Book Review- California Monthly

Some say Professor Peter Duesberg, who came to Berkeley in 1964, was headed toward a Nobel Prize for his ground-breaking work on retroviral cancer genes. He was named California Scientist of the Year in 1971, given an Outstanding Investigator Grant from the National Institutes of Health in 1985, and inducted into the prestigious National Academy of Sciences in 1986.

But a funny thing happened on the way to Stockholm. Peter Duesberg encountered AIDS. In 1986, for an invited paper in Cancer Research, he read all of the published research but could find little scientific reason that HIV, a retrovirus--about which Duesberg knew as much as anyone in the world--could be the cause of AIDS.

To state his case and to answer his many critics, Duesberg has prepared three books published this spring: Infectious AIDS: Have We Been Misled? (North Atlantic Books), a collection of 13 of his scientific articles; AIDS: Virus or Drug-Induced? (Kluwer), a book edited by Duesberg containing essays by him and two dozen others; and Inventing the AIDS Virus (Regnery), a book written by Duesberg for a general audience and the focus of this article.

Inventing the AIDS Virus is huge (722 pages) and sprawling, but its point is clear: a virus-obsessed AIDS science has failed to save a single life because it has come up with the wrong cause, HIV.

Duesberg says that the cause of immune suppression in the largest group of AIDS patients in the West--drug abusers and gay men--is recreational psychoactive drugs (heroin, cocaine, amphetamines, and alkylnitrites, or "poppers"). Repeated use of these drugs ravages the body's immune system and opens it to the two dozen opportunistic diseases we know and fear as AIDS. Drug use, he argues, accounts for the "latency period" of AIDS victims: the higher and longer the intake of drugs, the more likely that AIDS diseases will follow.
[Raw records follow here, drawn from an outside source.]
/-- CONFIRM received (R436 step 6, R438). -/
def execConfirm (port : Fin 4) (sig : Wide) (s : State) : Host.Outcome State Fault Refusal :=
  match s.nvm.cert with
  | none => .next s
  | some own =>
    let l := s.vfl[port]
    if !s.linkable || !(l.st = .hello || l.rekeying) || l.peerCert = [] || l.peerEph = 0 || l.ownEph = 0 then .next s
    else if !Config.ecdsaVerify (Config.decompressPub (certKey l.peerCert)) (hashBytes (l.transcript own)) sig then
      .next (s.linkFail port 6)
    else
      let s1 := s.updVfl port (fun x => { x.keyed with st := .up, rekeying := false, nbr := certAddr l.peerCert })
      let s2 : State := if l.st = .hello then
          ({ s1 with vfr := { s1.vfr with advDue := true } } : State).topologyChanged.raise (pVFL port) 0
        else s1
      .next (s2.drainPort port s2.vfl[port].txq.length)

/-- BRINGUP_TIMEOUT (R436, R439): not UP within 100 ms of block lock, or no CONFIRM again at rekey. -/
def execBringupTimeout (port : Fin 4) (s : State) : Host.Outcome State Fault Refusal :=
  let l := s.vfl[port]
  .next (if s.fabricRuns && (l.st = .hello || l.rekeying) && decide (l.lockAt + 100000 ≤ s.now) then
    s.linkFail port (if l.peerEph = 0 then 3 else 6) else s)

/-- LINK_RETRY (R439): every 10 s; not while Pipe G is fenced (14, edge case). -/
def execLinkRetry (port : Fin 4) (s : State) : Host.Outcome State Fault Refusal :=
  let l := s.vfl[port]
  .next (if s.linkable && l.st = .failed && decide (l.failAt + 10000000 ≤ s.now) then
    (s.updVfl port (fun x => { x with st := .training, lock := false })).advDue else s)

/-- REKEY (R439): a sending sequence number has reached 0xFFFF_0000. -/
def execRekey (port : Fin 4) (s : State) : Host.Outcome State Fault Refusal :=
  let l := s.vfl[port]
  .next (if s.linkable && l.st = .up && !l.rekeying && l.seqOut.any (fun q => decide (0xFFFF0000 ≤ q)) && s.sign.drbg = 1#2 then
    (s.sendHello port (fun x => { x with rekeying := true, lockAt := s.now })).raise (pVFL port) 5 else s)

/-- BLOCK_LOCK_LOSS (R439, R446). -/
def execBlockLockLoss (port : Fin 4) (s : State) : Host.Outcome State Fault Refusal :=
  let l := s.vfl[port]
  if !l.lock then .next s
  else
    let s1 := s.linkLeave port (if l.st = .failed then .failed else .training)
    .next (s1.updVfl port (fun x => { x with lock := false }))

/-! ## Packets (R442, R443) -/

/-- What a receiver finds: the payload in the clear, or none when the tag or the CRC does not check. -/
def VflS.open_ (l : VflS) (h : PktHdr) (payload : List Byte) : Option (List Byte) :=
  if gcmPacket h.type h.vc.toNat then
    let iv := linkIv l.saltIn h.vc.toNat h.seq.toNat
    if h.tag = Config.gcmTag l.key iv (hdrAad h) payload then some (Config.gcmCtr l.key iv payload) else none
  else if h.tag = crcTag h payload then some payload else none
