-- ==== Sys2Proof/Machine/Life.lean ====
section
/-!
DEFINITION. The housekeeping round, Vane, life counters, ageing and debug (15).
-/
namespace Sys2Proof.Machine

/-! ## The housekeeping round (R473 to R476) -/

/-- Nominal of the rails of slots 7 to 14 in mV (16 R500); in DDR4 mode VDDQ_DRAM is judged against VDD_DRAM's (R476). -/
def railNominal (ddr4 : Bool) (rail : Nat) : Nat :=
  match rail with
  | 0 | 1 => 750
  | 2 => 1800
  | 3 => 3300
  | 4 => 1200
  | 5 => if ddr4 then 1200 else 1100
  | 6 => if ddr4 then 1200 else 600
  | _ => 800

/-- A reading more than 5 % from its nominal. -/
def railOut (nominal : Nat) (mV : Int) : Bool := decide (mV * 100 < 95 * (nominal : Int)) || decide (105 * (nominal : Int) < mV * 100)

/-- The supply monitor (R476): once per rail and start. -/
def State.supplyReading (s : State) (slot : Nat) (mV : Int) : State :=
  match s.boot.desc with
  | none => s
  | some d =>
    let rail : Fin 8 := Fin.ofNat 8 (slot - 7)
    if railOut (railNominal (d.dramType = 1) rail.1) mV && !s.boot.supply[rail] then
      ({ s with boot := { s.boot with supply := s.boot.supply.set rail true } } : State).raiseRec pHKP 0 2 noTenant
        ([BitVec.ofNat 8 slot, 0, 0, 0] ++ leBytes 4 (mV % 4294967296).toNat)
    else s

/-- A die sensor's reading: one out of range marks the sensor failed (R475). -/
def State.dieReading (s : State) (n : Nat) (r : Int) : State :=
  let bad := decide (r < -220) || decide (600 < r)
  let was := s.hkp.failed.getLsbD n
  let m : BitVec 4 := 1#4 <<< n
  let s1 : State := { s with hkp := { s.hkp with failed := if bad then s.hkp.failed ||| m else s.hkp.failed &&& ~~~m } }
  if bad && !was then s1.raise pHKP 1 else s1

/-- The external diode, invalid when it reads open or shorted. -/
def State.diodeReading (s : State) (ok : Bool) : State :=
  let s1 : State := { s with hkp := { s.hkp with diodeBad := !ok } }
  if !ok && !s.hkp.diodeBad then s1.raise pHKP 2 else s1

/-- The housekeeping micro-engine runs: loaded by Adeit, not halted, no probe on the converter. -/
def State.hkpRuns (s : State) : Bool := s.active && s.boot.hkLoaded && !s.probeRunning && !s.dbg.seqHalted.getLsbD 9

/-- The slot in progress has lasted its 4 ms (R473). -/
def State.slotOver (s : State) : Bool := decide (max s.hkp.slotAt s.boot.releaseAt + 4000 ≤ s.now)

/-- HOUSEKEEPING_SLOT: the slot's mean reading; during a probe the round stands still (R474). Slot 15 measures one ageing monitor in turn, in ppm
(R486). -/
def execHousekeepingSlot (reading : Int) (diodeOk : Bool) (s : State) : Host.Outcome State Fault Refusal :=
  if !s.hkpRuns || !s.slotOver then .next s
  else
    let k := s.hkp.slot
    let mon : Fin 8 := Fin.ofNat 8 s.hkp.monitor
    let s1 : State := { s with hkp := { s.hkp with
      reads := s.hkp.reads.set k reading, slot := k + 1, ended := s.hkp.ended || k = 15,
      slotAt := s.now,
      ages := if k = 15 then s.hkp.ages.set mon (reading.toNat :: s.hkp.ages[mon]) else s.hkp.ages,
      monitor := if k = 15 then (s.hkp.monitor + 1) % 8 else s.hkp.monitor } }
    .next (
      if k.1 < 4 then s1.dieReading k.1 reading
      else if k.1 = 4 then s1.diodeReading diodeOk
      else if k.1 = 6 then s1.vcapReading reading.toNat
      else if 7 ≤ k.1 ∧ k.1 ≤ 14 then s1.supplyReading k.1 reading
      else s1)

/-- The valid die sensors' readings. -/
def HkpS.validDies (h : HkpS) : List Int :=
  ((List.range 4).filter (fun n => !h.failed.getLsbD n)).map (fun n => h.reads.toList.getD n 0)

/-- The hottest reading: 120 °C when fewer than two die sensors are valid (R475). -/
def HkpS.hottest (h : HkpS) : Int :=
  match h.validDies with
  | a :: b :: r => r.foldl max (max a b)
  | _ => 480

/-! ## Vane (R477 to R481) -/

/-- Entry and leave temperatures in °C, less the derating of the stage (R477, R487). -/
def vaneEntry (level : Nat) : Int := [0, 105, 108, 111, 115, 117, 119, 120].getD level 0
def vaneLeave (level : Nat) : Int := [0, 102, 105, 108, 112, 114, 116, 117].getD level 0
def stageShift (stage : Nat) : Int := if stage = 0 then 0 else if stage = 1 then 5 else 10

/-- The level after a round: up at once to the highest whose entry T meets, down by one when T is below the leave of the current. -/
def vaneLevel (stage : Nat) (level : Fin 8) (t : Int) : Fin 8 :=
  let up := ((List.finRange 8).filter (fun k => decide (level < k) && decide ((vaneEntry k.1 - stageShift stage) * 4 ≤ t))).getLast?
  match up with
  | some k => k
  | none => if 0 < level.1 ∧ t < (vaneLeave level.1 - stageShift stage) * 4 then ⟨level.1 - 1, by omega⟩ else level

/-- A level change (R480). -/
def State.setVane (s : State) (k : Fin 8) : State :=
  if s.thr.level = k then s
  else
    let rise := decide (s.thr.level < k) && decide (4 ≤ k.1)
    let s1 : State := { s with thr := { s.thr with level := k } }
    let s2 := if rise then s1.raiseRecStatus pTHR 0 1 noTenant else s1.raise pTHR 0
    s2.raiseTenants (fun _ _ => true) 13

/-- Microseconds at the level that ends or goes on (R496). -/
def State.vaneTime (s : State) : State :=
  { s with thr := { s.thr with times := s.thr.times.set s.thr.level (s.thr.times[s.thr.level] + (s.now - max s.thr.since s.boot.releaseAt)), since := s.now } }

/-! ## The end of a round -/

/-- The band of a reading (R482). -/
def bandIx (t : Int) : Fin 5 := if t < 100 then 0 else if t < 280 then 1 else if t < 380 then 2 else if t < 440 then 3 else 4

/-- Hours of a band in the mission profile. -/
def bandHours (b : Fin 5) : Nat := [35040, 140160, 122640, 45552, 7008].getD b.1 0

/-- 64 ms of operating time in the band of the hottest reading (R485); PROFILE_EXCEEDED when the band's hours pass (R497). -/
def State.bandTime (s : State) (t : Int) : State :=
  let b := bandIx t
  let ms := s.nvm.bandMs[b]
  let past (n : Nat) : Bool := decide (bandHours b < n / 3600000)
  let s1 : State := { s with nvm := { s.nvm with bandMs := s.nvm.bandMs.set b (ms + 64) } }
  if past (ms + 64) && !past ms then s1.raise pLIFE 1 else s1

/-- The rate at which media age (09 R299): by the hotter of the die sensors and the external diode. -/
def State.ageWeight (s : State) : Nat :=
  let t := if s.hkp.diodeBad then s.hkp.hottest else max s.hkp.hottest s.hkp.reads[(4 : Fin 16)]
  if t < 220 then 1 else if t ≤ 280 then 2 else 4

/-- The balances of 01 R24 a round checks: buffers of each pool, credits of each link, meter counts. Tags, slots and budget tokens are
counted from what holds them, so their balance cannot fail here. -/
def State.checkBalances (s : State) : State :=
  let pool (dram : Bool) : Bool := (s.bpm.pool dram).rebuild || (s.bpm.pool dram).free + s.bpm.owned dram = (s.bpm.pool dram).size
  let s1 := if pool false && pool true then s else s.raiseRecStatus pBPM 0 3 noTenant
  let s2 := (List.finRange 4).foldl (fun a p =>
    if (List.finRange 3).all (fun v => a.vfl[p].credits[v] + a.vfl[p].outst[v] = 32) then a else a.raiseRecStatus (pVFL p) 4 3 noTenant) s1
  let sum := s2.nvm.accs.toList.foldl (· + ·) 0 + s2.mtr.pending
  if sum = s2.nvm.total then s2 else s2.raiseRecStatus pMTR 0 3 noTenant

/-- HOUSEKEEPING_ROUND (R477 to R481, R485; 01 R24; 09 R299; 10 R319; 12 R382). The row carries what MR4 of each DRAM channel reads. -/
def execHousekeepingRound (mr4 : Vector Byte 2) (s : State) : Host.Outcome State Fault Refusal :=
  if !s.hkpRuns || !s.hkp.ended then .next s
  else
    let t := s.hkp.hottest
    let s0 := s.endLull.vaneTime
    let s1 : State := { s0 with
      hkp := { s0.hkp with ended := false, rounds := satInc s0.hkp.rounds },
      thr := { s0.thr with hot := t },
      dram := { s0.dram with roundCe := 0, mr4 := if s0.dram.trained then mr4 else s0.dram.mr4 } }
    let s2 := s1.setVane (vaneLevel s1.nvm.stage.1 s1.thr.level t)
    let s3 : State := { s2 with mtr := { s2.mtr with
      tmax := max s2.mtr.tmax t, flags := if 0 < s2.thr.level.1 then s2.mtr.flags ||| 0x20#16 else s2.mtr.flags } }
    let s4 := ((s3.bandTime t).ageMedia (64 * s3.ageWeight)).endBoundary.meterServe.checkBalances
    .next (if 500 ≤ t then (s4.raise pTHR 1).squallTrigger sqTHERMAL else s4)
It's like cigarette smoking and lung cancer, he says, or alcohol consumption and cirrhosis of the liver.

But, he says, "the medical establishment turns a blind eye to drug toxicity in its single-minded pursuit of HIV." Duesberg's own requests for funding to test his drug-toxicity thesis have been turned down.

Professor Duesberg's challenge to conventional thinking on AIDS is not a solitary quest. More than 400 scientists and writers have formed the Group for the Scientific Investigation of the HIV-AIDS Hypothesis. Luc Montaigner, the French scientist who first isolated HIV, now believes that HIV alone cannot cause AIDS. The journal Science devoted eight pages in December 1994 to what it called "the Duesberg phenomenon."

But Science was not impressed. And Nature has both blasted Duesberg and refused him the opportunity to respond. The editor of the Lancet calls Duesberg "perhaps the most vilified scientist alive." Many of his colleagues--at Berkeley and elsewhere--become apoplectic at the mention of Peter Duesberg, seeing him as a scientist who once did first-rate work but is now a third-rate publicity seeker. "I will certainly not contribute to his further publicity," declared Professor Randy Schekman, former head of the division of biochemistry and molecular biology, in turning down a request to comment on Inventing the AIDS Virus.

Whether Duesberg is right or wrong, he has paid a price for his stand. Since his challenge to the HIV-AIDS hypothesis, Duesberg's promotions in pay have been blocked, his teaching assignments have been restricted, and, most damaging to a scientist, his federal funding has been eliminated.

Six senior faculty members at Berkeley agreed to read and briefly comment on Inventing the AIDS Virus. Their reflections follow.

This is an important book. Peter Duesberg reaffirms his belief, fully documented and referenced, that HIV cannot be the cause of AIDS. He also delivers a withering indictment of the modus operandi of the modern biomedical investigator.

In the decade following the announcement that AIDS is an infectious disease caused by the retrovirus HIV, billions of dollars have been spent and hundreds of thousands of papers have been published in an effort to prove that what Duesberg thinks is fundamentally flawed. Meanwhile, confusion reigns about the precise definition of AIDS, and the malady has not moved out of the high-risk groups.

What is to be done? Citizens and taxpayers should demand an investigation of the federal AIDS program. At the state level, a probe is needed of the extent to which private, profit-oriented industry has penetrated and perverted our central mission--which should be the generation of knowledge for its own sake. In this examination, Inventing the AIDS Virus might be exhibit A.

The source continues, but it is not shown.